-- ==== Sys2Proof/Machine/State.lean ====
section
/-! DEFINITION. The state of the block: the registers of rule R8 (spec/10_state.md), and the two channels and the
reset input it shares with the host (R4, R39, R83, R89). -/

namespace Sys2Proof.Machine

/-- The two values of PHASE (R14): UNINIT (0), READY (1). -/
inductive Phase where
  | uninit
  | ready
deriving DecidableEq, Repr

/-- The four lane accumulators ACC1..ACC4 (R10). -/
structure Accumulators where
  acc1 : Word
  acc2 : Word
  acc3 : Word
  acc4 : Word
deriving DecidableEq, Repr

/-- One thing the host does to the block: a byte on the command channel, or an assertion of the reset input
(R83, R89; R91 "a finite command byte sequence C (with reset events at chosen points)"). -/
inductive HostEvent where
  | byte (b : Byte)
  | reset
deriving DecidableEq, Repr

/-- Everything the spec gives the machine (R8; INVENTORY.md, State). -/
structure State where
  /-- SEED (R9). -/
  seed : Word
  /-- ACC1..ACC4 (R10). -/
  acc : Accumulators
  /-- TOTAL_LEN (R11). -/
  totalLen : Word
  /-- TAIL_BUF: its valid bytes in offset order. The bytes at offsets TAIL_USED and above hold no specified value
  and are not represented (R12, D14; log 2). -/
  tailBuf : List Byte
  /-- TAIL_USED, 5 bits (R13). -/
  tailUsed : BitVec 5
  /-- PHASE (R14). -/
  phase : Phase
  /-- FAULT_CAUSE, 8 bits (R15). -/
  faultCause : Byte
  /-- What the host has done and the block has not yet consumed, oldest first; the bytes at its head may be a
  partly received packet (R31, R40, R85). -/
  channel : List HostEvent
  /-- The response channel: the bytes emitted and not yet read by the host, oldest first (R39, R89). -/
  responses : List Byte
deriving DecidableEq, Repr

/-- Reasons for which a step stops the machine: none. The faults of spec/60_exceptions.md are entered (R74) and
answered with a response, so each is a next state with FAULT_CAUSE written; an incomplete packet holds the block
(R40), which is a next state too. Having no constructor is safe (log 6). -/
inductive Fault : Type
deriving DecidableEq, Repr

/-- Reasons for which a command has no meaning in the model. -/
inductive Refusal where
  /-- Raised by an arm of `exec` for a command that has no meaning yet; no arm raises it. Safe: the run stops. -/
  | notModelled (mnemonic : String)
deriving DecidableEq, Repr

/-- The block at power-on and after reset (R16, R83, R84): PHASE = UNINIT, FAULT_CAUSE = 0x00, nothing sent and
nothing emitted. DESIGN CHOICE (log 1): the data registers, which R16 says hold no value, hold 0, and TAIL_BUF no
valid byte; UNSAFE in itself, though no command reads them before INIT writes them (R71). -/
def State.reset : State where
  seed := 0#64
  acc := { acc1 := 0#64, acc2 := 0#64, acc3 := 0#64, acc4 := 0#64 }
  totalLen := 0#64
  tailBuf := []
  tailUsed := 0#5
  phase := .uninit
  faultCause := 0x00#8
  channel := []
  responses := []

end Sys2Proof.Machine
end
####
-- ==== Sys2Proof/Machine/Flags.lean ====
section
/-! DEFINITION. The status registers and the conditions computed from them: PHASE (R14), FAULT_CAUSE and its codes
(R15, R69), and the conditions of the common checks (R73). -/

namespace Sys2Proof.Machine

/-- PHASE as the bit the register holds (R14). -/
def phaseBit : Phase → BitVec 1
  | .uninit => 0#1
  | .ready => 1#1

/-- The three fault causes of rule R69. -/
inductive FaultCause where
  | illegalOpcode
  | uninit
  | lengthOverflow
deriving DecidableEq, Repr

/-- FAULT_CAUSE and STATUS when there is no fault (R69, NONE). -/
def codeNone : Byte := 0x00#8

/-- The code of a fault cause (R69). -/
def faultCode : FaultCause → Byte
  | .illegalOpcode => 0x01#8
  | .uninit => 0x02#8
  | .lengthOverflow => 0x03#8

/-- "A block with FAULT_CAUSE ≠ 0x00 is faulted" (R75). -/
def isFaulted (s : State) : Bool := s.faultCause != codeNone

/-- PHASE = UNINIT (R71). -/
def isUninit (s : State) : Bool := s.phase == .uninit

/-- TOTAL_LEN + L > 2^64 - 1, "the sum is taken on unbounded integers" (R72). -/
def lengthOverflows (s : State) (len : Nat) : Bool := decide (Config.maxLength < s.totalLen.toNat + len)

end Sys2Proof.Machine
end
####
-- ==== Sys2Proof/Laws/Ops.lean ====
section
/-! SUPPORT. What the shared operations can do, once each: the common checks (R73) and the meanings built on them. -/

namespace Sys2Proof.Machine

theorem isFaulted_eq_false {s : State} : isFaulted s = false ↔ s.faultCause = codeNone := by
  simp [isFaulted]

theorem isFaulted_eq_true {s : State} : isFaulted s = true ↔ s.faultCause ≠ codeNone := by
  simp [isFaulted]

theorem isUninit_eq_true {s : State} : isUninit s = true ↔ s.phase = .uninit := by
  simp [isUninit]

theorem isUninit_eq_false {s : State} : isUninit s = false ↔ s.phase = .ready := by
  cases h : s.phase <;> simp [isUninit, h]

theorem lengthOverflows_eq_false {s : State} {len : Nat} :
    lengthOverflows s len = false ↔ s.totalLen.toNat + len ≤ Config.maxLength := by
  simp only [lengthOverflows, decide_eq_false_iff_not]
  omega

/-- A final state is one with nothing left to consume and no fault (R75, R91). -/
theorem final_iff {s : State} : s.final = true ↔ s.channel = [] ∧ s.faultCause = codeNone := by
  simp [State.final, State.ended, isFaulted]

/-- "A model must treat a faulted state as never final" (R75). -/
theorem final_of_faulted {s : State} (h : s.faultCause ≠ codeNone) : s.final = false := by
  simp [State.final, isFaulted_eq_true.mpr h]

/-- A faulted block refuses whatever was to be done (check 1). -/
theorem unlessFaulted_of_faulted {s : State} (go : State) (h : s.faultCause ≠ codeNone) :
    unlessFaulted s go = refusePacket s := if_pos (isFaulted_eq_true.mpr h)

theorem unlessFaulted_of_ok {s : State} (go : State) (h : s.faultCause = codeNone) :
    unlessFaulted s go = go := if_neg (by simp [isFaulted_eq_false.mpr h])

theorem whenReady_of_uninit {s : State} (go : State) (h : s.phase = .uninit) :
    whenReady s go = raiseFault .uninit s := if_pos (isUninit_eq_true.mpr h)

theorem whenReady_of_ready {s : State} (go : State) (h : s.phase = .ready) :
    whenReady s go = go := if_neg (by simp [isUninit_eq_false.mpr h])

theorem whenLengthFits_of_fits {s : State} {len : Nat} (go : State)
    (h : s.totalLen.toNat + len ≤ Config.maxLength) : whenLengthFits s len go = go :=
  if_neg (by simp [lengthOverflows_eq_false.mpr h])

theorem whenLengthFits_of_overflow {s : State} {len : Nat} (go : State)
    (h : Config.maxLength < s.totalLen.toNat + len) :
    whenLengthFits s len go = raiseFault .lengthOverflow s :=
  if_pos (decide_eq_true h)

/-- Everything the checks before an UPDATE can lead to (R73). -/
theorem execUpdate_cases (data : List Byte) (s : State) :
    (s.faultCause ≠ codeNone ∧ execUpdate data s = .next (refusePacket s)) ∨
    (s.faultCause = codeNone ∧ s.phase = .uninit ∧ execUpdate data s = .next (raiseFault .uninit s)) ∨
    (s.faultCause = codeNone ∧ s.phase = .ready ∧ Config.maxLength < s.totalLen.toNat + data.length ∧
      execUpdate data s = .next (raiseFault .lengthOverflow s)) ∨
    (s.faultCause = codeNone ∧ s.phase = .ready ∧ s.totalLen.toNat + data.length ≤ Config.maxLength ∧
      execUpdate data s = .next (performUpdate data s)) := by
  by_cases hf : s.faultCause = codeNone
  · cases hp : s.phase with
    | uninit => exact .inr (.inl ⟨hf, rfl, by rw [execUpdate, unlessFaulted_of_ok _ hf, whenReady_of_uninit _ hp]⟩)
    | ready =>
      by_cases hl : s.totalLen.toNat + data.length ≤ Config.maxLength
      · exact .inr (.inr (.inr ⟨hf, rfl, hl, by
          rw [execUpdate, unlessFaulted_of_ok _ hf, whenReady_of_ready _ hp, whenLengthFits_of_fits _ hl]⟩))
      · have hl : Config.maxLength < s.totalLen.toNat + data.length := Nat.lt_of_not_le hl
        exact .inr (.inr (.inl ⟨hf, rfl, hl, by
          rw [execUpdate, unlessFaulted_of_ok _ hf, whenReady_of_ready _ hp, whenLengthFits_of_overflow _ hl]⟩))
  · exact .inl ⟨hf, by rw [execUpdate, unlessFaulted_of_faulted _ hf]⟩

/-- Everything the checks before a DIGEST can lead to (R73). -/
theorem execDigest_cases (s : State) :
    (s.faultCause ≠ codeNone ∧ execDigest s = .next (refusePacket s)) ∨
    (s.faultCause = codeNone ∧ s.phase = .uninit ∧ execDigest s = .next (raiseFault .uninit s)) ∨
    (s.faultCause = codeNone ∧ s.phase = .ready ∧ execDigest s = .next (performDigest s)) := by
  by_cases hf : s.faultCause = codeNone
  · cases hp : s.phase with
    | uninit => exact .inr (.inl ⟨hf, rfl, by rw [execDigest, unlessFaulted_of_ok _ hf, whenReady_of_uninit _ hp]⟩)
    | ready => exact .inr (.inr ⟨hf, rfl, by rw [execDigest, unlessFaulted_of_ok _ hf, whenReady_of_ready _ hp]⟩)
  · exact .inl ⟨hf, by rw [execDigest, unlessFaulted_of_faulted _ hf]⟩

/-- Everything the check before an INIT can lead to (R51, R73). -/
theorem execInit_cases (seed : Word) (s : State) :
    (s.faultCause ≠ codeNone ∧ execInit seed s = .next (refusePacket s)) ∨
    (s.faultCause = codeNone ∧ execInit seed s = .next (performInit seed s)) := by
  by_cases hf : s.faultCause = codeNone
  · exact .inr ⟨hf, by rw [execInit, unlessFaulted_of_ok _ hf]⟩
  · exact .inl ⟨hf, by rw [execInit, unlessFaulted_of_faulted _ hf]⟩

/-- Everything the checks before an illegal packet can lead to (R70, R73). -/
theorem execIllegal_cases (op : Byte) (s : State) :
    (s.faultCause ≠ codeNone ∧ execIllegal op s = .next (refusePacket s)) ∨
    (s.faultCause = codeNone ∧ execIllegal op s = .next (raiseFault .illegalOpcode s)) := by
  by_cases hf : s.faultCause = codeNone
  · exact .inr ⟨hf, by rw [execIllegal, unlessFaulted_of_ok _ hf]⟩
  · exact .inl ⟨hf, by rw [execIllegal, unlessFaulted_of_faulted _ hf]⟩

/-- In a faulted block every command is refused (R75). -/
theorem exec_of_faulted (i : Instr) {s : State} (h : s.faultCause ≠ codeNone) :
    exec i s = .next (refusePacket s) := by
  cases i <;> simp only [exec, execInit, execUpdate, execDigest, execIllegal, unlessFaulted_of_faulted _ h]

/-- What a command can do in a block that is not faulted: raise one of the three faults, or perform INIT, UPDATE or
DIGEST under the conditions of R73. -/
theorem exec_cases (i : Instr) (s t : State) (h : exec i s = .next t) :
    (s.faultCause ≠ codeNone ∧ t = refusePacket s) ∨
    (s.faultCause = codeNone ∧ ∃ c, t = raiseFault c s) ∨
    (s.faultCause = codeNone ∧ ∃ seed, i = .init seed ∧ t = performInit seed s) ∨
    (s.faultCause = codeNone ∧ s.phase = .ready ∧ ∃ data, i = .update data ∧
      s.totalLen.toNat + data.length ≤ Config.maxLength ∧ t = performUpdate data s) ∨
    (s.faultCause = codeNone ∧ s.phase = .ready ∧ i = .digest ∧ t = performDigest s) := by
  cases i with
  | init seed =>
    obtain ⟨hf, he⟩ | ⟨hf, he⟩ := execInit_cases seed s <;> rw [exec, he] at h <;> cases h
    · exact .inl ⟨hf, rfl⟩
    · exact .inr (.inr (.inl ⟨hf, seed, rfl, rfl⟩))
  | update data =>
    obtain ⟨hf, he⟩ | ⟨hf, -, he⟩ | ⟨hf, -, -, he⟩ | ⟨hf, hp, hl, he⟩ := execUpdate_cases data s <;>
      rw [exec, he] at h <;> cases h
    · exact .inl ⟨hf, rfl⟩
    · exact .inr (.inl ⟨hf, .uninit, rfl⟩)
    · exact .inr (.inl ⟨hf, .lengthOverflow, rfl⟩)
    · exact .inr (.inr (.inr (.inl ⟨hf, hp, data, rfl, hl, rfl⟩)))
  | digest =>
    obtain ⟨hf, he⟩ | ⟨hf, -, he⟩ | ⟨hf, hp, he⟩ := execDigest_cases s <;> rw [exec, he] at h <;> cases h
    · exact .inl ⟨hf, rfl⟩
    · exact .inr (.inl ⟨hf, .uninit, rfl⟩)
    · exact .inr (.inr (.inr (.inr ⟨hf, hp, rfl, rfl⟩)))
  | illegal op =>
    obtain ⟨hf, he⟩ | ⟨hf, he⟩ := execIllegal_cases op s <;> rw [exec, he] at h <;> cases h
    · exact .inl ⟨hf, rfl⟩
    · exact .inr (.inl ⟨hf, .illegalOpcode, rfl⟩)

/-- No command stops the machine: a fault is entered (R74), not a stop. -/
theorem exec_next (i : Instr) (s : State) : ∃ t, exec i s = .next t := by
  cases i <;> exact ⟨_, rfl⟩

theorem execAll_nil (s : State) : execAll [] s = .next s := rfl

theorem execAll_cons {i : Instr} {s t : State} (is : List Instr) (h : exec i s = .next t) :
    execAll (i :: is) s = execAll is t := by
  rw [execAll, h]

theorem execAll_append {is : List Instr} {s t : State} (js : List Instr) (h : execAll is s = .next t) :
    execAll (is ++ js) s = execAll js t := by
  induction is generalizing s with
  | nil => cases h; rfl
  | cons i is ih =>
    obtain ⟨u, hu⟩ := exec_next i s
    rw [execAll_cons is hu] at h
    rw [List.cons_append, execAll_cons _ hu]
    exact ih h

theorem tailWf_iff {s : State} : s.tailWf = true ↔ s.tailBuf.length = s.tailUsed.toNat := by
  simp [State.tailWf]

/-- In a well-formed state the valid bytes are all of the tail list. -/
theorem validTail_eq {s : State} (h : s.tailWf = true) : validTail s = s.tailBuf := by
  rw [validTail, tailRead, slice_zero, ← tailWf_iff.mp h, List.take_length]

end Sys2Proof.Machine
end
####
REQUIRED WORK: Copy out each line of the material in which the word "three" turns up.

REPLY:
/-- The three fault causes of rule R69. -/
/-- What a command can do in a block that is not faulted: raise one of the three faults, or perform INIT, UPDATE or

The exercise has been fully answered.